And this is what it is doing. How are you finding customers thinking about systems boundaries of information systems?

Bob Kolasky: I mean, it goes back to sort of the ideas in Zero Trust and the ideas of trying to limit your blast radius associated with that. you know, that's good security architecture. And so, you know, it starts from a security architecture perspective for our customers there around that. And then saying, okay, things should only have access to the things and they should only work to limited high-risk things. So designing the technical architecture behind that and be able to report that is kind of the conversations that I have with some of our customers.

Justin Beals: Yeah, I've had systems I've designed in the past where we created like unique instances for each customer, like a physical separation instead of just a logical separation of data because the data was so sensitive that we just, could, there was a cost to doing business in that way, right?
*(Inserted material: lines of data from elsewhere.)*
theorem State.mendLink_lockedOff {s : State} {i : Nat} (hs : s.lockedOff) : (State.mendLink s i).lockedOff := by
  unfold State.mendLink
  repeat' first
    | with_reducible exact hs
    | simp only [lockedOff_mk]
    | with_reducible apply lockedOff_ite
    | with_reducible refine foldl_lockedOff (fun _ _ hs => ?_) _ _ ?_
    | with_reducible refine onDie_lockedOff (fun _ => ?_) ?_
    | with_reducible refine State.heartResume_lockedOff ?_
    | with_reducible refine lockedOff_of (State.modDie_safeEq ..) ?_
    | with_reducible refine lockedOff_of (State.event_safeEq ..) ?_
    | with_reducible refine lockedOff_of (State.fastDomain_safeEq ..) ?_
    | simp only [lockedOff_mk2]
    | split
    | dsimp only

theorem State.relocateStep_lockedOff {s : State} {n : Nat} (hs : s.lockedOff) : (State.relocateStep s n).lockedOff := by
  unfold State.relocateStep
  repeat' first
    | with_reducible exact hs
    | simp only [lockedOff_mk]
    | with_reducible apply lockedOff_ite
    | with_reducible refine foldl_lockedOff (fun _ _ hs => ?_) _ _ ?_
    | with_reducible refine onDie_lockedOff (fun _ => ?_) ?_
    | with_reducible refine State.sendSafety_lockedOff ?_
    | with_reducible refine lockedOff_of (State.drainUrgent_safeEq ..) ?_
    | with_reducible refine lockedOff_of (State.blackBox_safeEq ..) ?_
    | with_reducible refine lockedOff_of (State.dropHops_safeEq ..) ?_
    | with_reducible refine modTrust_lockedOff ?_
    | simp only [lockedOff_mk2]
    | split
    | dsimp only

theorem State.relocateFrom_lockedOff {s : State} {n : Nat} (hs : s.lockedOff) : (State.relocateFrom s n).lockedOff := by
  unfold State.relocateFrom
  repeat' first
    | with_reducible exact hs
    | simp only [lockedOff_mk]
    | with_reducible apply lockedOff_ite
    | with_reducible refine foldl_lockedOff (fun _ _ hs => ?_) _ _ ?_
    | with_reducible refine onDie_lockedOff (fun _ => ?_) ?_
    | with_reducible refine State.relocateStep_lockedOff ?_
    | simp only [lockedOff_mk2]
    | split
    | dsimp only

theorem State.stepTests_lockedOff {s : State} {levels tp : List Bool} (hs : s.lockedOff) : (State.stepTests s levels tp).lockedOff := by
  unfold State.stepTests
  refine foldl_lockedOff (fun s i hs => ?_) _ _ hs
  split
  · exact hs
  · exact lockedOff_ite (State.latch_lockedOff (lockedOff_of (State.event_safeEq ..) (lockedOff_same (s := s) id (fun _ => rfl) hs)))
      (lockedOff_same (s := s) id (fun _ => rfl) hs)

theorem State.stepInput_lockedOff {s : State} {levels : List Bool} {i : Nat} (hs : s.lockedOff) : (State.stepInput s levels i).lockedOff := by
  unfold State.stepInput
  repeat' first
    | with_reducible exact hs
    | simp only [lockedOff_mk]
    | with_reducible apply lockedOff_ite
    | with_reducible refine foldl_lockedOff (fun _ _ hs => ?_) _ _ ?_
    | with_reducible refine lockedOff_of (State.event_safeEq ..) ?_
    | with_reducible refine State.latch_lockedOff ?_
    | simp only [lockedOff_mk2]
    | split
    | dsimp only

theorem outOn_setNth {s : State} {k : Nat} {o x : SafeOut} (h : s.safe.outs[k]? = some o) (ho : x.on = o.on) (j : Nat) :
    (({ s with safe := { s.safe with outs := setNth k x s.safe.outs } } : State)).outOn j = s.outOn j := by
  unfold State.outOn setNth
  by_cases hj : j = k
  · subst hj
    simp only [modNth_getElem?_same, h, Option.map_some, ho]
  · simp only [modNth_getElem?_other _ _ hj]

theorem State.stepFeedback_lockedOff {s : State} {fb : List Bool} {k : Nat} (hs : s.lockedOff) : (State.stepFeedback s fb k).lockedOff := by
  unfold State.stepFeedback
  split
  · exact hs
  · next o h =>
    have key : ∀ x : SafeOut, x.on = o.on → (({ s with safe := { s.safe with outs := setNth k x s.safe.outs } } : State)).lockedOff := fun x hx =>
      lockedOff_same (s := s) id (fun j => outOn_setNth h hx j) hs
    exact lockedOff_ite (State.latch_lockedOff (lockedOff_of (State.event_safeEq ..) (key _ rfl))) (key _ rfl)

theorem State.stepLorst_lockedOff {s : State} {high : Bool} (hs : s.lockedOff) : (State.stepLorst s high).lockedOff := by
  unfold State.stepLorst
  repeat' first
    | exact hs
    | with_reducible apply lockedOff_ite
    | with_reducible refine foldl_lockedOff (fun _ _ hs => ?_) _ _ ?_
    | with_reducible refine onDie_lockedOff (fun _ => ?_) ?_
    | simp only [lockedOff_mk2]
    | split
    | dsimp only

theorem State.endPulse_lockedOff {s : State} {o : Nat} (hs : s.lockedOff) : (State.endPulse s o).lockedOff := by
  unfold State.endPulse
  repeat' first
    | exact hs
    | with_reducible apply lockedOff_ite
    | with_reducible refine foldl_lockedOff (fun _ _ hs => ?_) _ _ ?_
    | with_reducible refine onDie_lockedOff (fun _ => ?_) ?_
    | with_reducible refine lockedOff_of (State.emit_safeEq ..) ?_
    | simp only [lockedOff_mk2]
    | split
    | dsimp only

theorem State.countFrameError_lockedOff {s : State} {conn sub : Nat} (hs : s.lockedOff) : (State.countFrameError s conn sub).lockedOff := by
  unfold State.countFrameError
  repeat' first
    | with_reducible exact hs
    | simp only [lockedOff_mk]
    | with_reducible apply lockedOff_ite
    | with_reducible refine foldl_lockedOff (fun _ _ hs => ?_) _ _ ?_
    | with_reducible refine lockedOff_of (State.event_safeEq ..) ?_
    | simp only [lockedOff_mk2]
    | split
    | dsimp only

theorem State.modWatch_lockedOff {s : State} {p : Nat} {f : WatchPos → WatchPos} (hs : s.lockedOff) : (State.modWatch s p f).lockedOff := by
  unfold State.modWatch
  repeat' first
    | exact hs
    | with_reducible apply lockedOff_ite
    | with_reducible refine foldl_lockedOff (fun _ _ hs => ?_) _ _ ?_
    | with_reducible refine onDie_lockedOff (fun _ => ?_) ?_
    | simp only [lockedOff_mk2]
    | split
    | dsimp only

theorem State.connError_lockedOff {s : State} {p : Nat} (hs : s.lockedOff) : (State.connError s p).lockedOff := by
  unfold State.connError
  repeat' first
    | with_reducible exact hs
    | simp only [lockedOff_mk]
    | with_reducible apply lockedOff_ite
    | with_reducible refine foldl_lockedOff (fun _ _ hs => ?_) _ _ ?_
    | with_reducible refine onDie_lockedOff (fun _ => ?_) ?_
    | with_reducible refine State.modWatch_lockedOff ?_
    | with_reducible refine State.latch_lockedOff ?_
    | simp only [lockedOff_mk2]
    | split
    | dsimp only

theorem State.validFrame_lockedOff {s : State} {p : Nat} {b : List Byte} (hs : s.lockedOff) : (State.validFrame s p b).lockedOff := by
  unfold State.validFrame
  repeat' first
    | with_reducible exact hs
    | simp only [lockedOff_mk]
    | with_reducible apply lockedOff_ite
    | with_reducible refine foldl_lockedOff (fun _ _ hs => ?_) _ _ ?_
    | with_reducible refine onDie_lockedOff (fun _ => ?_) ?_
    | with_reducible refine State.evalOuts_lockedOff ?_
    | with_reducible refine State.modWatch_lockedOff ?_
    | with_reducible refine State.latch_lockedOff ?_
    | with_reducible refine lockedOff_of (State.event_safeEq ..) ?_
    | simp only [lockedOff_mk2]
    | split
    | dsimp only

theorem outOn_edges (l : List SafeOut) (f : SafeOut × Nat → SafeOut) (hf : ∀ x, (f x).on = x.1.on) (k : Nat) :
    (((l.zipIdx.map f)[k]?).map (·.on)).getD false = ((l[k]?).map (·.on)).getD false := by
  rw [List.getElem?_map, List.getElem?_zipIdx]
  cases l[k]? <;> simp [hf]

theorem State.hostFrame_lockedOff {s : State} {b : List Byte} (hs : s.lockedOff) : (State.hostFrame s b).lockedOff := by
  unfold State.hostFrame
  dsimp only
  split
  · split
    · exact lockedOff_of (State.event_safeEq ..) (lockedOff_same (s := s) id (fun _ => rfl) hs)
    · exact lockedOff_same (s := s) id (fun _ => rfl) hs
  · split
    · exact lockedOff_same (s := s) id (fun _ => rfl) hs
    · split
      · exact State.countFrameError_lockedOff (lockedOff_same (s := s) id (fun _ => rfl) hs)
      · refine State.evalOuts_lockedOff (lockedOff_same (s := s) id (fun k => ?_) hs)
        have hf : ∀ (a : Bool) (c : SafeOut × Nat → Bool) (x : SafeOut × Nat),
            (if (c x || a) = true then x.1 else { x.1 with edge := true }).on = x.1.on := fun a c x => by
          cases h : (c x || a) <;> rfl
        exact outOn_edges _ (fun x => if (_ || _) = true then x.1 else { x.1 with edge := true }) (hf _ _) k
Because we had to provision more technical infrastructure, but at least the segmentation and to your point, the blast radius was limited because if we had a breach in one,
instance, it wouldn't infect the other instances necessarily.

Bob Kolasky: Yeah, and then it reduces likely to breach, of course, because not only is the blast radius limited, but the target radius is also, hopefully, limited. So you can't get in through the weakest link.

Justin Beals: Yeah. And then. for the FCI stuff, though, that gets really, in fact, federal contract information because if you load it up in Salesforce, that's a very porous system. It's gonna be in a lot of places.

Bob Kolasky: You are accepting some risks. I won't say anything negative about Salesforce, but yeah, no. You are, mean, obviously, companies rely a lot on software systems to manage data around that. And one of the things that we're competing against is years of using software to improve efficiencies and improve data availability and the ability to work virtually and the ability to share information and all that, which has all been wonderful for business effectiveness, but has created security vulnerabilities. sometimes we are trying to catch up with, we made a business effectiveness decision without taking into account the new security risks there. as somebody who advises companies and working with different suppliers, you want to start at the outset of thinking about where your suppliers are going to have access to things that are critical to your information and design the security in. So you're going to use Salesforce for one of its competitors, but how do you protect that from the purpose of making sure it doesn't have anything that is CUI?

Justin Beals: Yeah.

Bob Kolasky: Let's use it at FCI.

Justin Beals: You know, I talk a lot with our customers and potential customers about the fact that you really have both a right and a responsibility to design effective security and that you can't take a compliance requirement like CMMC or any other framework as being the design of your security. That's a measurement tool. You're going to get assessed against it. Yeah, but you've got to be an active participant in how you're going to organize this information in the systems that support it.

Bob Kolasky:
Yeah, definitely. Mean. You know, as a security professional, you are aware of all the frameworks and tools that you could potentially be held accountable for or in an ideal world you are, but you're still starting with what's the right level of security to manage risk to my risk tolerance given the resources for my board. And hopefully that gets you to something that gets you to comply relatively quickly. Don't start with the requirements, start with the security and then, you know, fill the gap to make sure that the security meets the requirements.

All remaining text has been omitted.